Count how many lines in the data hold the word "runPending", and give that number alone.

•••

-- ==== Sys2Proof/Machine/Branch.lean ====
section
/-! DEFINITION. Branch forms, MAJ 0x30 (R182 to R184, R395 to R398). -/

namespace Sys2Proof.Machine

/-- The sub-warp at a target, which is a clause boundary; it keeps the transferring word's PC until the clause starts (R395). -/
def Sub.at_ (b : Sub) (pc : Word) : Sub :=
  { b with pc, place := .boundary, wait := .none, under := .none, came := some (b.pc, b.header), set := [] }

/-- The state with the executing sub-warp replaced, in a warp that may have changed besides. -/
def Env.move (e : Env) (w : Warp) (b : Sub) : Upd := .of ((e.y.setWarp (w.setSub e.o b)).mark e.k.ctx)

/-- The target of a relative transfer, without wrap-around (R201). -/
def Env.relative (e : Env) (off : BitVec 22) : Int := (e.b.pc.toNat : Int) + 8 * off.toInt

/-- A relative branch, taken or not; `w` is the warp as the branch leaves it. A branch that is not taken checks nothing
about its target (R395). -/
def Env.branch (e : Env) (w : Warp) (taken : Bool) (off : BitVec 22) : Except Hold Upd :=
  if taken then
    match e.target (e.relative off) false with
    | .ok t => .ok (e.move w (e.b.at_ t))
    | .error h => .error h
  else .ok (e.move w e.b.past)

/-- An indirect jump (R395). -/
def Env.jump (e : Env) (base : Word) (k : Int) : Except Hold Upd :=
  match e.target ((base.toNat : Int) + 8 * k) true with
  | .ok t => .ok (e.move e.w (e.b.at_ t))
  | .error h => .error h

/-- BRA (R396). -/
def execBra (off : BitVec 22) (s : State) : Host.Outcome State Fault Refusal :=
  issue (.bra off) s (fun e => e.branch e.w true off)

/-- BRS (R396). -/
def execBrs (c : SReg) (z : Bool) (off : BitVec 22) (s : State) : Host.Outcome State Fault Refusal :=
  issue (.brs c z off) s (fun e => e.branch e.w ((e.w.sx e.o c != 0) != z) off)

/-- The lanes for which BRV's condition holds (R397). -/
def Env.votes (e : Env) (v : BitVec 8) (z : Bool) : LaneMask :=
  maskOf (fun i => e.b.active i && ((e.w.vl v.toNat i != 0) != z))

/-- BRV (R397). -/
def execBrv (v : BitVec 8) (z : Bool) (off : BitVec 22) (s : State) : Host.Outcome State Fault Refusal :=
  issue (.brv v z off) s (fun e =>
    let t := e.votes v z
    if e.b.exec = 0 || t = 0 then e.branch e.w false off
    else if t = e.b.exec then e.branch e.w true off
    else .error (.trap { trapOf .uniformity (t.zeroExtend 64) with tlanes := t }))

/-- BRZ (R396). -/
def execBrz (m : OptS) (off : BitVec 22) (s : State) : Host.Outcome State Fault Refusal :=
  issue (.brz m off) s (fun e =>
    let v : LaneMask := match m with
      | some r => (e.w.s r).setWidth 32
      | none => e.b.exec
    e.branch e.w (v == 0) off)

/-! ### BSPLIT (R183) -/

/-- The lanes that vote taken. -/
def Env.splitVotes (e : Env) (c : CondVS) : LaneMask :=
  maskOf (fun i => e.b.active i && (match c with
    | .v r => e.w.vl r.toNat i != 0
    | .s r => (e.w.s r).getLsbD i))

/-- The lanes of slice k. -/
def sliceLanes (k : Nat) : LaneMask := 0xF#32 <<< (4 * k)

/-- The lanes of the slices for which `f` holds. -/
def slicesWhere (f : LaneMask → Bool) : LaneMask :=
  (List.range 8).foldl (fun m k => if f (sliceLanes k) then m ||| sliceLanes k else m) 0

/-- The lowest split entry that is free. -/
def Warp.freeSplit (w : Warp) : Option Nat := (List.range 4).find? (fun n => !w.splits.contains n)

/-- The sub-warp after both paths agree: one serial frame with no pending path. -/
def Sub.pushSerial (b : Sub) : Sub := { b with frames := .serial b.perm b.exec none :: b.frames }

/-- Mask serialisation: the taken path runs first. -/
def Sub.serialise (b : Sub) (pc : Word) (t n : LaneMask) : Sub :=
  { b.at_ pc with perm := t, exec := t, frames := .serial b.perm b.exec (some (b.past.pc, n)) :: b.frames }

/-- The two children of a split at entry n; the fall-through child keeps the sub-warp's identifier. -/
def Env.splitInto (e : Env) (n : Nat) (l1 : LaneMask) (t : Word) : Upd :=
  let c1 : Sub := { e.b.at_ t with
    id := e.y.nextId, lset := l1, perm := e.b.perm &&& l1, exec := e.b.exec &&& l1,
    frames := .split n false none :: e.b.frames }
  let l2 := e.b.lset &&& ~~~l1
  let c2 : Sub := { e.b.past with
    lset := l2, perm := e.b.perm &&& l2, exec := e.b.exec &&& l2, frames := .split n true none :: e.b.frames }
  let w := e.w.setSub e.o c2
  let kin := fun d : Handler => if d.has e.b.id then { d with kin := d.kin ++ [c1.id] } else d
  let w1 := { w with subs := w.subs ++ [c1], splits := w.splits ++ [n], handler := w.handler.map kin }
  let y := (e.y.setWarp w1).mark e.k.ctx
  .of { y with nextId := e.y.nextId + 1 }

/-- BSPLIT (R183). -/
def execBsplit (c : CondVS) (off : BitVec 22) (s : State) : Host.Outcome State Fault Refusal :=
  issue (.bsplit c off) s (fun e =>
    let t := e.splitVotes c
    let n := e.b.exec &&& ~~~t
    if t = 0 then .ok (e.move e.w e.b.past.pushSerial)
    else
      match e.target (e.relative off) false with
      | .error h => .error h
      | .ok pc =>
        if n = 0 then .ok (e.move e.w (e.b.at_ pc).pushSerial)
        else
          let taken := slicesWhere (fun l => (t &&& l) != 0 && (n &&& l) == 0)
          let falling := slicesWhere (fun l => (n &&& l) != 0 && (t &&& l) == 0)
          let mixed := slicesWhere (fun l => (n &&& l) != 0 && (t &&& l) != 0)
          match e.w.freeSplit with
          | some entry =>
            if mixed = 0 && taken != 0 && falling != 0 then .ok (e.splitInto entry taken pc)
            else .ok (e.move e.w (e.b.serialise pc t n))
          | none => .ok (e.move e.w (e.b.serialise pc t n)))

/-! ### JOIN (R184) -/

/-- The sibling of a split that waits at its JOIN. -/
def Warp.waiting (w : Warp) (n : Nat) (self : Nat) : Option Sub :=
  w.subs.find? (fun b => b.id != self && b.wait == .join n &&
    (match b.frames with | .split m _ _ :: _ => m == n | _ => false))

/-- Two children merged: the fall-through child goes on after its JOIN, with its own frames below the split. -/
def Warp.mergeSubs (w : Warp) (n : Nat) (fall other : Sub) : Warp :=
  let m : Sub := { fall.past with
    lset := fall.lset ||| other.lset, perm := fall.perm ||| other.perm, exec := fall.exec ||| other.exec,
    frames := fall.frames.tail }
  let w1 := w.setSub (some fall.id) m
  { w1 with subs := w1.subs.filter (fun b => b.id != other.id), splits := w1.splits.filter (fun k => k != n),
            handler := w1.handler.map (fun d => if d.has other.id then { d with kin := d.kin ++ [fall.id] } else d) }

/-- What a merged sub-warp has issued is the merged one's from now on (R443). -/
def Sys.subMerged (y : Sys) (w gone kept : Nat) : Sys :=
  { y with ops := y.ops.map (fun p => if p.warp == some w && p.sub == gone then { p with sub := kept } else p),
           imprecise := y.imprecise.map (fun m => if m.warp == w && m.sub == gone then { m with sub := kept } else m) }

/-- What an exited sub-warp has issued follows its lanes from now on (R443). -/
def Sys.subExited (y : Sys) (w gone : Nat) (lanes : LaneMask) : Sys :=
  { y with ops := y.ops.map (fun p => if p.warp == some w && p.sub == gone then { p with home := lanes } else p),
           imprecise := y.imprecise.map (fun m => if m.warp == w && m.sub == gone then { m with lanes } else m) }

/-- The pending path of a serial frame becomes current (R184, R398). -/
def Sub.runPending (b : Sub) (perm exec : LaneMask) (pc : Word) (n exited : LaneMask) (rest : List Frame) : Sub :=
  { b.at_ pc with perm := n &&& ~~~exited, exec := n &&& ~~~exited, frames := .serial perm exec none :: rest }

/-- JOIN (R184). -/
def execJoin (s : State) : Host.Outcome State Fault Refusal :=
  issue .join s (fun e =>
    match e.b.frames with
    | [] => trapping .convergence 0
    | .serial p x (some (pc, n)) :: rest =>
      match e.target pc.toNat false with
      | .ok t => .ok (e.move e.w (e.b.runPending p x t n e.w.exited rest))
      | .error h => .error h
    | .serial p x none :: rest =>
      .ok (e.move e.w { e.b.past with perm := p &&& ~~~e.w.exited, exec := x &&& ~~~e.w.exited, frames := rest })
    | .split n fall gone :: rest =>
      match gone with
      | some l =>
        .ok (e.move { e.w with splits := e.w.splits.filter (fun k => k != n) }
          { e.b.past with lset := e.b.lset ||| l, frames := rest })
      | none =>
        match e.w.waiting n e.b.id with
        | none => .error (.wait (.join n))
        | some sib =>
          let me := { e.b with wait := .none }
          let w := if fall then e.w.mergeSubs n me sib else e.w.mergeSubs n sib me
          let gone := if fall then sib.id else e.b.id
          let kept := if fall then e.b.id else sib.id
          .ok (.of (((e.y.setWarp w).subMerged e.w.id gone kept).mark e.k.ctx)))

/-! ### Calls and loops (R396) -/

/-- ILLEGAL of a target goes before UNGUARDED, which goes before the other causes (R416); a target whose page is still to be translated is
waited for first. -/
def Env.guarded (e : Env) (r : Except Hold Upd) : Except Hold Upd :=
  match r, e.guard? with
  | .error (.trap t), some g => if t.cause = .illegal then .error (.trap t) else .error (.trap g)
  | .error (.change u), some _ => .error (.change u)
  | _, some g => .error (.trap g)
  | r, none => r

/-- CALL (R396). -/
def execCall (l : SReg) (off : BitVec 22) (s : State) : Host.Outcome State Fault Refusal :=
  issue (.call l off) s (fun e => e.guarded (e.branch (e.w.setS l (e.b.pc + 8)) true off))

/-- RET (R396). -/
def execRet (l : SReg) (s : State) : Host.Outcome State Fault Refusal :=
  issue (.ret l) s (fun e => e.jump (e.w.s l) 0)

/-- JMPI (R396). -/
def execJmpi (l : SReg) (k : BitVec 22) (s : State) : Host.Outcome State Fault Refusal :=
  issue (.jmpi l k) s (fun e => e.jump (e.w.s l) k.toInt)

/-- LOOP (R396). -/
def execLoop (c : SReg) (off : BitVec 22) (s : State) : Host.Outcome State Fault Refusal :=
  issue (.loop c off) s (fun e =>
    let v := e.w.sx e.o c - 1
    e.branch (e.w.setSx e.o c v) (v != 0) off)

/-! ### EXIT (R398) -/

/-- What EXIT finds on the frame stack: a pending path, or the end of the sub-warp with the split entry on top.
`freed` and `lanes` are the entries whose sibling has exited already, and its lanes (log 15). -/
inductive ExitPlan where
  | pending (perm exec : LaneMask) (pc : Word) (n : LaneMask) (rest : List Frame) (freed : List Nat) (lanes : LaneMask)
  | ends (entry : Option Nat) (freed : List Nat) (lanes : LaneMask)
  deriving DecidableEq, Repr

def exitPlan (freed : List Nat) (lanes : LaneMask) : List Frame → ExitPlan
  | [] => .ends none freed lanes
  | .serial p x (some (pc, n)) :: r => .pending p x pc n r freed lanes
  | .serial _ _ none :: r => exitPlan freed lanes r
  | .split n _ none :: _ => .ends (some n) freed lanes
  | .split n _ (some l) :: r => exitPlan (n :: freed) (lanes ||| l) r

/-- Every frame of entry n records that the sibling with lanes `l` has exited. -/
def markGone (n : Nat) (l : LaneMask) (fs : List Frame) : List Frame :=
  fs.map (fun f => match f with
    | .split m fall g => if m = n then .split m fall (some l) else .split m fall g
    | f => f)

/-- The sibling of an exited sub-warp merges alone: now, when it waits at its JOIN, or on reaching it. -/
def Warp.siblingAlone (w : Warp) (n : Nat) (l : LaneMask) : Warp :=
  match w.waiting n 0xFFFFFFFFFFFFFFFF with
  | some sib =>
    let w1 := w.setSub (some sib.id) { sib.past with lset := sib.lset ||| l, frames := sib.frames.tail }
    { w1 with splits := w1.splits.filter (fun k => k != n) }
  | none => { w with subs := w.subs.map (fun b => { b with frames := markGone n l b.frames }) }

/-- A command of a command processor, with no warp (R172, R179). -/
def procOp (y : Sys) (i : Instr) (ctx core block : Nat) (wit : Word) (args : List Word) : Op where
  id := y.nextId
  instr := i
  warp := none
  sub := 0
  lanes := 0
  pc := 0
  ctx := ctx
  core := core
  part := 0
  slot := 0
  index := 0
  block := block
  flag := none
  tick := y.time.now
  wit := wit
  args := args
  phase := 0
  set := []
  pendV := []
  pendS := []
  results := []
  status := 0
  out := 0
  err := none
  stage := .queued
  pos := 0
  batch := none
  home := 0
  lost := []
  moved := []

/-- A warp task's end: the command processor signals SUCC with a device-scope witness of the end tick (R179). -/
def Sys.endTask (y : Sys) (k : Block) : Sys :=
  match k.job with
  | .task _ _ _ rec_ =>
    let succ := rec_.getD 1 0
    if succ = 0 then y
    else
      let p := procOp y (.dsig 0 none true false false) k.ctx k.core k.id
        (Origin.wit (.proc (dieOf k.core)) 2 y.time.now) [succ, k.tskid]
      { y with ops := y.ops ++ [p], nextId := y.nextId + 1 }
  | .grid _ _ => y

/-- The warp without the exiting sub-warp; handler mode ends with its last sub-warp (log 15). -/
def Warp.withoutSub (w : Warp) (id : Nat) : Warp :=
  let subs := w.subs.filter (fun b => b.id != id)
  let keep := fun d : Handler => subs.any (fun b => d.has b.id)
  match w.handler with
  | some d => if keep d then { w with subs } else { w with subs, handler := none, cause := 0 }
  | none => { w with subs }

/-- EXIT of the execute slice. A task that ends in handler mode signals nothing (R179). -/
def Env.exitSub (e : Env) : Upd :=
  let exited := e.w.exited ||| e.b.perm
  let free := fun (w : Warp) (l : List Nat) => { w with exited, splits := w.splits.filter (fun k => !l.contains k) }
  match exitPlan [] 0 e.b.frames with
  | .pending p x pc n rest freed lanes =>
    let b := e.b.runPending p x pc n exited rest
    e.move (free e.w freed) { b with lset := e.b.lset ||| lanes }
  | .ends entry freed lanes =>
    let w1 := (free e.w freed).withoutSub e.b.id
    let w2 := match entry with
      | some n => w1.siblingAlone n (e.b.lset ||| lanes)
      | none => w1
    if w2.subs.isEmpty then
      let y := if e.w.handler.isSome then e.y else e.y.endTask e.k
      .of ((y.dropWarp e.w.id).mark e.k.ctx)
    else
      let queued := (e.w.handler.map (·.queued)).getD []
      let y := ((e.y.setWarp w2).subExited e.w.id e.b.id e.b.lset).mark e.k.ctx
      if w2.handler.isNone && !queued.isEmpty then enterQueued { e.s with sys := y } w2.id queued else .of y

/-- EXIT (R398). An access slice's EXIT takes effect once its streams have pushed (R333). -/
def execExit (s : State) : Host.Outcome State Fault Refusal :=
  issue .exit s (fun e =>
    if e.o.isNone then .ok (.of (e.y.setWarp (e.w.setSub e.o { e.b with wait := .exiting })))
    else match exitPlan [] 0 e.b.frames with
      | .pending _ _ pc _ _ _ _ => match e.target pc.toNat false with
        | .ok _ => .ok e.exitSub
        | .error h => .error h
      | .ends _ _ _ => .ok e.exitSub)

/-- NOP (R396). -/
def execNop (s : State) : Host.Outcome State Fault Refusal :=
  issueReg .nop s (fun e => .ok e.w)

end Sys2Proof.Machine
end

•••

#### Solution for this problem
3